Here's the first one: Super Mario Run. And to kick things off with a big, new year bang, let's start with a song...
Run Mario,
Run Mario,
Run! Run! Run!
Here comes an opinion that you probably won't like,
You're a sexist pig,
You're objectifying women,
Your adventures are full of stale, retrograde gender stereotypes,
You're unsuitable for children,
Run Mario,
Run Mario,
Run! Run! Run!
Reviews of Super Mario Run were not kind - at least, not from customers on the Apple Store. Too expensive at a penny under £8, not enough free content, and people angry that in order to play they need an Internet connection - not much use if you commute on the London Underground, or live in 1887, ages before Wifi was invented. Yadda yadda bing.
The negative reviews were a drop-kick to Nintendo's shares/testiballs, and though the company is big enough to shoulder the pain, it can't have been what Nintendo wanted from the smartphone debut of its biggest character.
Is this just a case of idiots grumbling like idiots, and jumping on a bandwagon once again? Well... a bit. There's no denying that Nintendo's decision to require an Internet connection - "to thwart pirates" - is a stupid, paranoid one, which has never been a good idea. I mean, just ask Microsoft.
However, perhaps most hysterically, further evidence that Super Mario Run had a target painted on its dungarees came when it got hit with absurd claims of being sexist.
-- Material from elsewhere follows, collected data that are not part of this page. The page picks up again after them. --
/-- R96: DECOMPRESS on a live machine, for every IN_LEN and ORIG_LEN: the whole next state, completed and INVALID. -/
def Obligations.DecompressCompletes : Prop :=
  ∀ s : State, s.fatal = false →
    (1 ≤ s.inLen.toNat → s.inLen.toNat ≤ s.cfg.inCap → 1 ≤ s.origLen.toNat → s.origLen.toNat ≤ s.cfg.outCap →
      exec .decompress s = .next
        { s with
          decoder := none
          outBuf := bufferOf ((decodeBytes (s.inBytes s.inLen.toNat) s.origLen.toNat).data ++
            List.replicate (s.cfg.outCap - (decodeBytes (s.inBytes s.inLen.toNat) s.origLen.toNat).prod) 0x00)
          outLen := s.origLen
          consumed := BitVec.ofNat 32 (decodeBytes (s.inBytes s.inLen.toNat) s.origLen.toNat).cons
          produced := BitVec.ofNat 32 (decodeBytes (s.inBytes s.inLen.toNat) s.origLen.toNat).prod
          status := withErr s.status .none }) ∧
    (s.inLen.toNat = 0 ∨ s.cfg.inCap < s.inLen.toNat ∨ s.origLen.toNat = 0 ∨ s.cfg.outCap < s.origLen.toNat →
      exec .decompress s = .next { s with outLen := 0, status := withErr s.status .invalid })

/-- DECOMPRESS's result as the Host reads it: OUT holds the decoded bytes, then zero bytes up to OUT_CAP. -/
def Obligations.DecompressOutput : Prop :=
  ∀ s : State, s.legalConfig = true → s.fatal = false → 1 ≤ s.inLen.toNat → s.inLen.toNat ≤ s.cfg.inCap →
    1 ≤ s.origLen.toNat → s.origLen.toNat ≤ s.cfg.outCap →
    ∃ t, exec .decompress s = .next t ∧
      t.outBytes s.cfg.outCap = (decodeBytes (s.inBytes s.inLen.toNat) s.origLen.toNat).data ++
        List.replicate (s.cfg.outCap - (decodeBytes (s.inBytes s.inLen.toNat) s.origLen.toNat).prod) 0x00 ∧
      t.outLen = s.origLen ∧
      t.consumed.toNat = (decodeBytes (s.inBytes s.inLen.toNat) s.origLen.toNat).cons ∧
      t.produced.toNat = (decodeBytes (s.inBytes s.inLen.toNat) s.origLen.toNat).prod ∧
      t.produced.toNat ≤ t.outLen.toNat ∧ t.consumed.toNat ≤ s.inLen.toNat ∧ errField t.status = 0

/-- R101: two live blocks with the same operands of a codec command and the same buffer sizes come to the same results,
whatever else differs between them; COMPRESS's result depends on ZERO_LIT_MODE too. -/
def Obligations.CodecDependsOnOperandsOnly : Prop :=
  ∀ s u t v : State, s.cfg.inCap = u.cfg.inCap → s.fatal = false → u.fatal = false → s.inLen = u.inLen →
    s.inBytes s.inLen.toNat = u.inBytes u.inLen.toNat →
    (s.cfg.zeroLitMode = u.cfg.zeroLitMode → exec .compress s = .next t → exec .compress u = .next v →
      t.outLen = v.outLen ∧ errField t.status = errField v.status ∧
      (errField t.status = ErrCode.none.code →
        t.outBuf = v.outBuf ∧ t.consumed = v.consumed ∧ t.produced = v.produced)) ∧
    (s.origLen = u.origLen → exec .decompress s = .next t → exec .decompress u = .next v →
      t.outLen = v.outLen ∧ errField t.status = errField v.status ∧
      (errField t.status = ErrCode.none.code →
        t.outBuf = v.outBuf ∧ t.consumed = v.consumed ∧ t.produced = v.produced))

/-- The frame of the codec commands (R40, R59): beside OUT, OUT_LEN, CONSUMED, PRODUCED, STATUS.ERR and the scan they
run, they change nothing, and no byte of IN, PHYS or the Store. -/
def Obligations.CodecFrame : Prop :=
  ∀ (i : Instr) (s t : State), i = .compress ∨ i = .decompress → exec i s = .next t →
    t.cfg = s.cfg ∧ t.cmd = s.cmd ∧ t.inLen = s.inLen ∧ t.origLen = s.origLen ∧ t.sector = s.sector ∧
    t.hdr = s.hdr ∧ fatalBit t.status = fatalBit s.status ∧ modeBit t.status = modeBit s.status ∧
    reservedBits t.status = reservedBits s.status ∧
    (∀ a, Memory.read bufferBlank t.inBuf a = Memory.read bufferBlank s.inBuf a) ∧
    (∀ a, Memory.read bufferBlank t.phys a = Memory.read bufferBlank s.phys a) ∧
    (∀ a, Memory.read storeBlank t.disk a = Memory.read storeBlank s.disk a) ∧
    t.devSectors = s.devSectors ∧ t.rdCnt = s.rdCnt ∧ t.wrCnt = s.wrCnt ∧
    t.program = s.program ∧ t.responses = s.responses ∧ (t.decoder = s.decoder ∨ t.decoder = none) ∧
    (errField t.status = ErrCode.invalid.code →
      (∀ a, Memory.read bufferBlank t.outBuf a = Memory.read bufferBlank s.outBuf a) ∧
      t.consumed = s.consumed ∧ t.produced = s.produced)

/-! ## BLOCK_WRITE -/

/-- R111: BLOCK_WRITE on a live machine with SECTOR in range: the whole next state, in the ENCODED case (the stream fits
S − 4) and in the RAW case of both RAW modes. -/
def Obligations.BlockWriteCompletes : Prop :=
  ∀ s : State, s.fatal = false → s.sector.toNat < s.devSectors →
    ∀ z blk, z = encodeBytes s.cfg.zeroLitMode (s.inBytes s.cfg.sectorSize) →
    (z.length ≤ s.cfg.sectorSize - 4 →
      blk = bytesLE32 (BitVec.ofNat 32 z.length) ++ z ++ List.replicate (s.cfg.physSize - 4 - z.length) 0x00 →
      exec .blockWrite s = .next
        { s with
          phys := bufferOf blk
          disk := Memory.write storeBlank s.disk (s.sector.toNat * s.cfg.physSize) blk
          wrCnt := s.wrCnt + 1
          hdr := BitVec.ofNat 32 z.length
          status := withErr (withMode s.status .encoded) .none }) ∧
    (s.cfg.sectorSize - 4 < z.length →
      blk = bytesLE32 0 ++ (match s.cfg.rawMode with
        | .wide => s.inBytes s.cfg.sectorSize
        | .trunc => (s.inBytes s.cfg.sectorSize).take (s.cfg.sectorSize - 4)) →
      exec .blockWrite s = .next
        { s with
          phys := bufferOf blk
          disk := Memory.write storeBlank s.disk (s.sector.toNat * s.cfg.physSize) blk
          wrCnt := s.wrCnt + 1
          hdr := 0
          status := withErr (withMode s.status .raw) .none })

/-- What BLOCK_WRITE stores, and its frame: the block it leaves in `Blk[SECTOR]` is whole and is the one PHYS shows, and
every byte of the Store outside that block, every byte of IN and OUT, and everything it is not said to write, is as
before (R37, R40, R50). -/
def Obligations.BlockWriteStores : Prop :=
  ∀ s : State, s.legalConfig = true → s.fatal = false → s.sector.toNat < s.devSectors →
    ∃ t, exec .blockWrite s = .next t ∧
      t.block s.sector.toNat = t.physBytes s.cfg.physSize ∧
      t.block s.sector.toNat = pack s.cfg (selectWrite s.cfg s.logicalBlock) s.logicalBlock ∧
      (t.block s.sector.toNat).length = s.cfg.physSize ∧
      (∀ a, a < s.blockBase s.sectorIndex ∨ s.blockBase s.sectorIndex + s.cfg.physSize ≤ a →
        Memory.read storeBlank t.disk a = Memory.read storeBlank s.disk a) ∧
      t.wrCnt = s.wrCnt + 1 ∧ t.rdCnt = s.rdCnt ∧ errField t.status = 0 ∧ fatalBit t.status = false ∧
      reservedBits t.status = reservedBits s.status ∧
      (∀ a, Memory.read bufferBlank t.inBuf a = Memory.read bufferBlank s.inBuf a) ∧
      (∀ a, Memory.read bufferBlank t.outBuf a = Memory.read bufferBlank s.outBuf a) ∧
      t.cfg = s.cfg ∧ t.cmd = s.cmd ∧ t.inLen = s.inLen ∧ t.origLen = s.origLen ∧ t.sector = s.sector ∧
      t.outLen = s.outLen ∧ t.consumed = s.consumed ∧ t.produced = s.produced ∧ t.devSectors = s.devSectors ∧
      t.decoder = s.decoder ∧ t.program = s.program ∧ t.responses = s.responses

/-- R108: a block that BLOCK_WRITE writes is in exactly one of two states, and HDR and STATUS.MODE say which. -/
def Obligations.WrittenBlockState : Prop :=
  ∀ s t : State, s.legalConfig = true → s.fatal = false → s.sector.toNat < s.devSectors →
    exec .blockWrite s = .next t →
    sizeField (t.block s.sector.toNat) = t.hdr ∧
    ((t.hdr.toNat = 0 ∧ modeBit t.status = false ∧ classify s.cfg t.hdr.toNat = .raw) ∨
     (1 ≤ t.hdr.toNat ∧ t.hdr.toNat ≤ s.cfg.cap ∧ modeBit t.status = true ∧
      classify s.cfg t.hdr.toNat = .encoded))

/-- R110, R131: a block command whose SECTOR is not below DEV_SECTORS raises RANGE before anything else: the whole next
state. -/
def Obligations.SectorOutOfRangeIsFatal : Prop :=
  ∀ (i : Instr) (s : State), i = .blockWrite ∨ i = .blockRead → s.fatal = false → s.devSectors ≤ s.sector.toNat →
    exec i s = .next { s with status := withFatal (withErr s.status .range) }

/-! ## BLOCK_READ -/

/-- R109, R112: BLOCK_READ of a RAW block on a live machine, in both RAW modes: the whole next state. -/
def Obligations.BlockReadRawCompletes : Prop :=
  ∀ (s : State) (p : List Byte), s.fatal = false → s.sector.toNat < s.devSectors →
    p = s.block s.sector.toNat → (sizeField p).toNat = 0 →
    exec .blockRead s = .next
      { s with
        rdCnt := s.rdCnt + 1
        phys := bufferOf p
        hdr := sizeField p
        outBuf := bufferOf (zeroPadded s.cfg.outCap (match s.cfg.rawMode with
          | .wide => slice p 4 (s.cfg.sectorSize + 4)
          | .trunc => slice p 4 s.cfg.sectorSize ++ [0x00, 0x00, 0x00, 0x00]))
        outLen := BitVec.ofNat 32 s.cfg.sectorSize
        consumed := 0
        produced := BitVec.ofNat 32 (match s.cfg.rawMode with
          | .wide => s.cfg.sectorSize
          | .trunc => s.cfg.sectorSize - 4)
        status := withErr (withMode s.status .raw) .none }

/-- R109, R112: BLOCK_READ of an ENCODED block on a live machine, where STRICT_DECODE does not turn it away: the whole
next state. -/
def Obligations.BlockReadEncodedCompletes : Prop :=
  ∀ (s : State) (p : List Byte) (h : Nat) (r : Decoded), s.fatal = false → s.sector.toNat < s.devSectors →
    p = s.block s.sector.toNat → h = (sizeField p).toNat → 1 ≤ h → h ≤ s.cfg.sectorSize - 4 →
    r = decodeBytes (slice p 4 (4 + h)) s.cfg.sectorSize →
    (s.cfg.strictDecode = true → s.cfg.sectorSize ≤ r.prod ∧ h ≤ r.cons) →
    exec .blockRead s = .next
      { s with
        decoder := none
        rdCnt := s.rdCnt + 1
        phys := bufferOf p
        hdr := sizeField p
        outBuf := bufferOf (zeroPadded s.cfg.outCap
          (r.data ++ List.replicate (s.cfg.sectorSize - r.prod) 0x00))
        outLen := BitVec.ofNat 32 s.cfg.sectorSize
        consumed := BitVec.ofNat 32 r.cons
        produced := BitVec.ofNat 32 r.prod
        status := withErr (withMode s.status .encoded) .none }

/-- R132: when BLOCK_READ raises CORRUPT, with the whole next state, that it raises it in no other case, and that no
other instruction raises it. -/
def Obligations.CorruptBlockIsFatal : Prop :=
  (∀ (s : State) (p : List Byte) (h : Nat) (r : Decoded), s.fatal = false → s.sector.toNat < s.devSectors →
    p = s.block s.sector.toNat → h = (sizeField p).toNat →
    r = decodeBytes (slice p 4 (4 + h)) s.cfg.sectorSize →
    (s.cfg.cap < h →
      exec .blockRead s = .next
        { s with
          rdCnt := s.rdCnt + 1, phys := bufferOf p, hdr := sizeField p
          status := withFatal (withErr s.status .corrupt) }) ∧
    (1 ≤ h → h ≤ s.cfg.cap → s.cfg.strictDecode = true → r.prod < s.cfg.sectorSize ∨ r.cons < h →
      exec .blockRead s = .next
        { s with
          decoder := none
          rdCnt := s.rdCnt + 1, phys := bufferOf p, hdr := sizeField p
          status := withFatal (withErr s.status .corrupt) }) ∧
    (∀ t, exec .blockRead s = .next t → errField t.status = ErrCode.corrupt.code →
      s.cfg.cap < h ∨
        (1 ≤ h ∧ s.cfg.strictDecode = true ∧ (r.prod < s.cfg.sectorSize ∨ r.cons < h)))) ∧
  (∀ (i : Instr) (s t : State), i ≠ .blockRead → exec i s = .next t →
    errField t.status = ErrCode.corrupt.code → t.status = s.status)

/-- R112: OUT after a BLOCK_READ that completes is a logical block of S bytes, then zero bytes up to OUT_CAP. -/
def Obligations.BlockReadOutput : Prop :=
  ∀ s t : State, s.legalConfig = true → s.fatal = false → exec .blockRead s = .next t →
    errField t.status = ErrCode.none.code →
    ∃ b : List Byte, b.length = s.cfg.sectorSize ∧
      t.outBytes s.cfg.outCap = b ++ List.replicate (s.cfg.outCap - s.cfg.sectorSize) 0x00 ∧
      t.outLen.toNat = s.cfg.sectorSize ∧ t.produced.toNat ≤ s.cfg.sectorSize ∧
      t.hdr = sizeField (s.block s.sector.toNat) ∧ t.physBytes s.cfg.physSize = s.block s.sector.toNat ∧
      (t.hdr.toNat = 0 ↔ modeBit t.status = false) ∧ t.hdr.toNat ≤ s.cfg.cap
You see, Princess Peach is kidnapped, offers to bake Mario a cake, and can only be "won" as a playable character using "coins", thus reducing her - and Toadette - to the status of trinkets. Or - worse - Russian mail-order brides.
As far as I'm concerned, none of the things Super Mario Run was criticised for were particularly valid. It felt like opinion engineering for the sake of it. These misplaced criticisims also obscured the most important matter: whether Super Mario Run is actually any good or not.
When it was first announced, Super Mario Run was mistaken for some sort of an endless runner thing, but it isn't.
It's a Mario game in which the running is done for you. There's a real big difference.
Levels are finite, they're not random, and the only thing you control is the jumping. Nintendo saw the importance of making Super Mario Run playable with just one hand, thus leaving the other free to do things, like waving at a brave horse, repeatedly opening and closing a musician's drawer, or pointing at a clow-clow.
It's almost a puzzle game - where the biggest challenge you face is that forward momentum. Collecting the coins is more of a focus than it has ever been before in a Mario game. Completing the levels isn't difficult; completing them and getting all the purple coins can be a headache when you just can't stop. You know: like when you eat too many Pringles.
Occasionally you'll run onto a pause block, giving you a moment to take stock - though the countdown timer doesn't allow you to rest for long.
TROPE ON A ROPE
Beyond that, all the standard Mario tropes are intact; blocks, buttons, coins, platforms and familiar enemies (in a change to convention, you'll automatically leapfrog ground-based enemies if you run into them).
There's a multiplayer, of sorts, where you race against the ghosts of other players. Any coins earned in this mode allow you to buy decorations for the world map, which let you design your own Mushroom Kingdom. Which is a nice touch.
On one hand (ha ha), it's very clever - Nintendo clearly considering the limitations of smartphone gaming rather than making a standard Mario platformer, using a horrible virtual touch-screen d-pad. On the other hand, it just isn't anywhere near as much fun as a regular Mario game. Which might've been too much to ask for £8.
Nevertheless, it feels a bit like a halfway house, Nintendo trying to have Princess Peach's cake and eat it (which is exactly the sort of thing they'd do - down with the patriarchy!).
Rather than go the route of a game such as, say, Lara Croft Go - which radically reinterpreted the Tomb Raider character for on-the-go gaming - Super Mario Run feels like it adheres too closely to the original gameplay, while removing the parts of it which have traditionally been the most fun. Perhaps Shigeru Miyamoto was making some sort of meta point about a subjugated male being castrated by a shrew. Sounds like him...
SUMMARY: Mediocre Mario Run more like.
SCORE: Three sexisms out of five sexisms.